ゆうちょ銀行がATMの1日あたりの引き出し上限額を200万円から50万円へ引き下げるのだそうで、特殊詐欺対策として歓迎する声もある一方、「急に大きな現金が必要になったらどうするのか」と不安に感じる人も出てきているようですね。
50万円という金額は、日常生活では十分に見えるのですが、実際まとまった現金が必要になる場面は意外とあって、例えば引っ越し費用の支払いやリフォーム代の一部支払い、親族の葬儀関連費用などは、50万を超えることもあったりしますよね。
特に地方では現金決済がまだまだ残っているケースもあり、「今日中に100万円必要」という状況も珍しくありません。
これまではATMだけで対応できた人も、今後は事前準備が必要になってくるでしょうし、銀行窓口を利用したり、複数日に分けて引き出す、振込で対応できるかなど確認しておきたいですね。
ニュースを見て初めて知った人ほど、自分の生活でどんな場面が影響を受けるか一度考えておく価値があります。
さて、今回の変更の肝は特殊詐欺対策が目的となっているようで、つまり本当に守りたいのは高齢者の資産なんですよね。

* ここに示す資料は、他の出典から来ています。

-- ==== Sys2Proof/Laws/Frames.lean ====
section
/-! SUPPORT. Frames: what the shared operations on lines, accounts and passes can change at all. Each operation has one
lemma, so that a later proof about a part of the state need not unfold it. -/

namespace Sys2Proof.Machine

/-! ### The frames -/

/-- Line work changes the lines, the check request queue with the checker's request, the reservation count, and latches of
the T port. -/
def State.lineFrame (s t : State) : Prop :=
  t = { s with
    lines := t.lines, checkQueue := t.checkQueue, tPort := { s.tPort with latches := t.tPort.latches }
    arbiter := { s.arbiter with checkerAsked := t.arbiter.checkerAsked }
    billing := { s.billing with reservations := t.billing.reservations } }

/-- Account work also changes accounts, records, the input queue, what is set aside or due, latches of the A port, and
the free index. -/
def State.workFrame (s t : State) : Prop :=
  t = { s with
    lines := t.lines, checkQueue := t.checkQueue, tPort := { s.tPort with latches := t.tPort.latches }
    aPort := { s.aPort with latches := t.aPort.latches }, billing := t.billing, accounts := t.accounts
    input := t.input, deferred := t.deferred, freeIndex := t.freeIndex
    arbiter := { s.arbiter with checkerAsked := t.arbiter.checkerAsked }
    engine := { s.engine with secondsDue := t.engine.secondsDue, closeWork := t.engine.closeWork } }

/-- A pass also changes the engine, the hold and the arbiter. -/
def State.passFrame (s t : State) : Prop :=
  t = { s with
    lines := t.lines, checkQueue := t.checkQueue, tPort := { s.tPort with latches := t.tPort.latches }
    aPort := { s.aPort with latches := t.aPort.latches }, billing := t.billing, accounts := t.accounts
    input := t.input, deferred := t.deferred, freeIndex := t.freeIndex
    engine := t.engine, hold := t.hold, arbiter := t.arbiter }

theorem State.lineFrame.refl (s : State) : s.lineFrame s := rfl
theorem State.workFrame.refl (s : State) : s.workFrame s := rfl
theorem State.passFrame.refl (s : State) : s.passFrame s := rfl

theorem State.lineFrame.trans {s t u : State} (h : s.lineFrame t) (k : t.lineFrame u) : s.lineFrame u := by
  unfold State.lineFrame at *; rw [k, h]

theorem State.workFrame.trans {s t u : State} (h : s.workFrame t) (k : t.workFrame u) : s.workFrame u := by
  unfold State.workFrame at *; rw [k, h]

theorem State.passFrame.trans {s t u : State} (h : s.passFrame t) (k : t.passFrame u) : s.passFrame u := by
  unfold State.passFrame at *; rw [k, h]

theorem State.lineFrame.work {s t : State} (h : s.lineFrame t) : s.workFrame t := by
  unfold State.lineFrame at h; unfold State.workFrame; rw [h]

実際、詐欺被害では「今すぐATMでお金を下ろして」と急がせる手口が多いようで、上限が50万円になることで被害額を抑えられる可能性が高まりますよね。
しかし、高齢の親世代ほど、この制度変更そのものを知らないことも多く「急に下ろせなくなった」「カードが故障したと思った」と混乱するケースも考えられそう。
今回の変更は現金との付き合い方を考えるきっかけにもなり、ATMから大金を引き出せないなら、必要なときに振込やキャッシュレス決済を利用する場面は増えていくでしょうね。

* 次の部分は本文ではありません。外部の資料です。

/-- What the recovery sweep makes of s (R163, R164). -/
structure State.recovered (s t : State) : Prop where
  frame : t = { s with
    lines := t.lines, accounts := t.accounts, freeIndex := t.freeIndex
    billing := { t.billing with reservations := s.billing.reservations }
    deferred := [], engine := { s.engine with secondsDue := [] }
    hold := { s.hold with state := .none, limit := none, passInGranted := false } }
  line : ∀ i, t.line i = { s.line i with session := none }
  tallies : s.tallyBounds → s.tallies t s.unitsSwept s.secondsSwept s.closesSwept
  records : ∃ rs, t.billing.records = s.billing.records ++ rs ∧
    List.Forall₂ s.sweepRecordAt (allLines.filter s.billsAt) rs ∧ numberedFrom s.billing.sequence rs
  sequence : t.billing.sequence = nextCounter^[(allLines.filter s.billsAt).length] s.billing.sequence

theorem sweepDeferred_eq (s : State) :
    sweepDeferred s = { s with accounts := (sweepDeferred s).accounts, deferred := [] } := by
  have hfold (es : List Deferred) (u : State) : es.foldl (fun s e => debitBalance e.user e.units s) u =
      { u with accounts := (es.foldl (fun s e => debitBalance e.user e.units s) u).accounts } := by
    induction es generalizing u with
    | nil => rfl
    | cons e es ih => rw [List.foldl_cons, ih]; rfl
  unfold sweepDeferred
  rw [hfold]

theorem tallies_payDueList {s : State} (h : s.tallyBounds) :
    s.tallies (payDueList s) (fun _ => 0) s.dueOf fun _ => 0 :=
  State.pays.tallies h (pays_payDueList fun b hb => (h b hb).2.2)

/-- What the first three steps of the sweep post, add and count (R163). -/
theorem sweep_tallies {s d w : State} (hfirst : s.tallies d s.deferredUnits (fun _ => 0) fun _ => 0)
    (hswept : d.sweptOver w allLines) (hunits : d.sweepUnits = s.sweepUnits) (hshare : d.shareOf = s.shareOf)
    (hdue : d.dueOf = s.dueOf) :
    s.tallies (payDueList w) s.unitsSwept s.secondsSwept s.closesSwept := by
  have hlines := hswept.tallies hfirst.tallyBounds
  refine ((hfirst.trans hlines).trans (tallies_payDueList hlines.tallyBounds)).congr (fun v => ?_) (fun v => ?_)
    fun v => ?_
  · rw [hunits, hshare, State.unitsSwept, Nat.add_zero]
  · rw [hswept.due v, hshare, hdue, Nat.zero_add, State.secondsSwept]
  · rw [hshare, Nat.zero_add, Nat.add_zero, State.closesSwept]

theorem sweep_recovered {s : State} (hport : s.aPort.starting = true) : s.recovered (sweep s) := by
  have hdeferred := sweepDeferred_eq s
  have hposted (h : s.tallyBounds) : s.tallies (sweepDeferred s) s.deferredUnits (fun _ => 0) fun _ => 0 :=
    tallies_deferred s.deferred h
  generalize hd : sweepDeferred s = d at hdeferred hposted
  have hswept : d.sweptOver (d.forLines sweepLine) allLines :=
    fold_sweepLine_swept allLines allLines_nodup (by rw [hdeferred]; exact hport)
  have htallies (h : s.tallyBounds) :
      s.tallies (payDueList (d.forLines sweepLine)) s.unitsSwept s.secondsSwept s.closesSwept :=
    sweep_tallies (hposted h) hswept (by funext x; rw [hdeferred]; rfl) (by funext user f i; rw [hdeferred]; rfl)
      (by funext user; rw [hdeferred]; rfl)
  unfold sweep
  rw [hd]
  generalize d.forLines sweepLine = w at hswept htallies
  have hpaid := payDueList_eq w
  generalize payDueList w = y at hpaid htallies
  have hframe := hswept.frame
  unfold State.sweepFrame at hframe
  refine ⟨?_, fun i => ?_, htallies, ?_, ?_⟩
  · rw [hpaid, hframe, hdeferred]
  · rw [hpaid]
    refine (hswept.swept i (mem_allLines i)).trans ?_
    rw [hdeferred]; rfl
  · have h := hswept.records
    rw [hdeferred] at h
    rw [hpaid]
    exact h
  · have h := hswept.sequence
    rw [hdeferred] at h
    rw [hpaid]
    exact h

/-! ### The operating plane at its defaults -/

theorem operatingReset_line (s : State) (i : LineId) :
    (operatingReset s).line i = { LineRec.initial with session := s.session i } := Bank.get_ofFn _ i

/-- The state in which the recovery sweep of a power-up begins. -/
def State.restarted (s : State) : State := { operatingReset s with mainPower := true }

theorem State.restarted_session (s : State) (i : LineId) : s.restarted.session i = s.session i := by
  have hline := congrArg LineRec.session (operatingReset_line s i)
  exact hline

theorem State.restarted_shareOf (s : State) : s.restarted.shareOf = s.shareOf := by
  funext user f i
  rw [State.shareOf, State.restarted_session]
  rfl

theorem State.restarted_billsAt (s : State) : s.restarted.billsAt = s.billsAt := by
  funext i
  rw [State.billsAt, State.restarted_session]
  rfl

theorem finishAccess_none {s : State} (h : s.arbiter.grant = none) : finishAccess s = s := by
  unfold finishAccess
  rw [h]

/-- The end of the sweep: the starting marks clear, and the level causes latch (R189). -/
theorem endSweep_eq (s : State) : endSweep s = { s with
    tPort := { s.tPort with starting := false, latches := s.tPort.latches ||| s.levelWord .t }
    aPort := { s.aPort with starting := false, latches := s.aPort.latches ||| s.levelWord .a } } := rfl

/-- No T level cause holds where the input queue is empty and every line is at its defaults (R28, R39). -/
theorem levelWord_initial {s : State} (hinput : s.input = []) (hline : ∀ i, s.line i = LineRec.initial) :
    s.levelWord .t = 0 := by
  have hspace : s.spaceCond = false := by
    refine List.any_eq_false.mpr fun i _ => ?_
    rw [hline]
    decide
  rw [State.levelWord, State.inputCond, hinput, hspace]
  rfl

end Sys2Proof.Machine
end

section
/-! PROOFS. Main power fails and returns with no access in progress (R162 to R164, R167, R172, R173, R189). -/

namespace Sys2Proof.Machine

theorem exec_mainPowerFailure (s : State) :
    exec .mainPowerFailure s = .next { operatingReset (finishAccess s) with mainPower := false } := rfl

theorem exec_mainPowerUp (s : State) :
    exec .mainPowerUp s = .next (endSweep (sweep (finishAccess s).restarted)) := rfl

/-- RESET while powered does what the return of main power does (R189). -/
theorem exec_reset {s : State} (h : s.mainPower = true) : exec .reset s = exec .mainPowerUp s :=
  exec_powered (c := .reset) (f := powerUp) rfl h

特に住宅関連費用や車の購入、教育費など大きな支出は、現金ではなく口座振替や振込で完結するケースが増えていますし、「現金があれば安心」という考え方自体が少しずつ変化しているのかもしれません。
急な出費への備えとしては、どこに資金を置くかだけでなく、どう引き出し、どう支払うかまで含めて考える時代になってきています。
ATMの引き出し上限引き下げは単なる銀行のルール変更ではなく、まとまった現金が必要になる場面を事前に把握し、高齢の家族へ周知し、支払い方法そのものを見直すきっかけになります。
困る人を減らすための変更だからこそ、自分の生活への影響を一度確認しておきたい。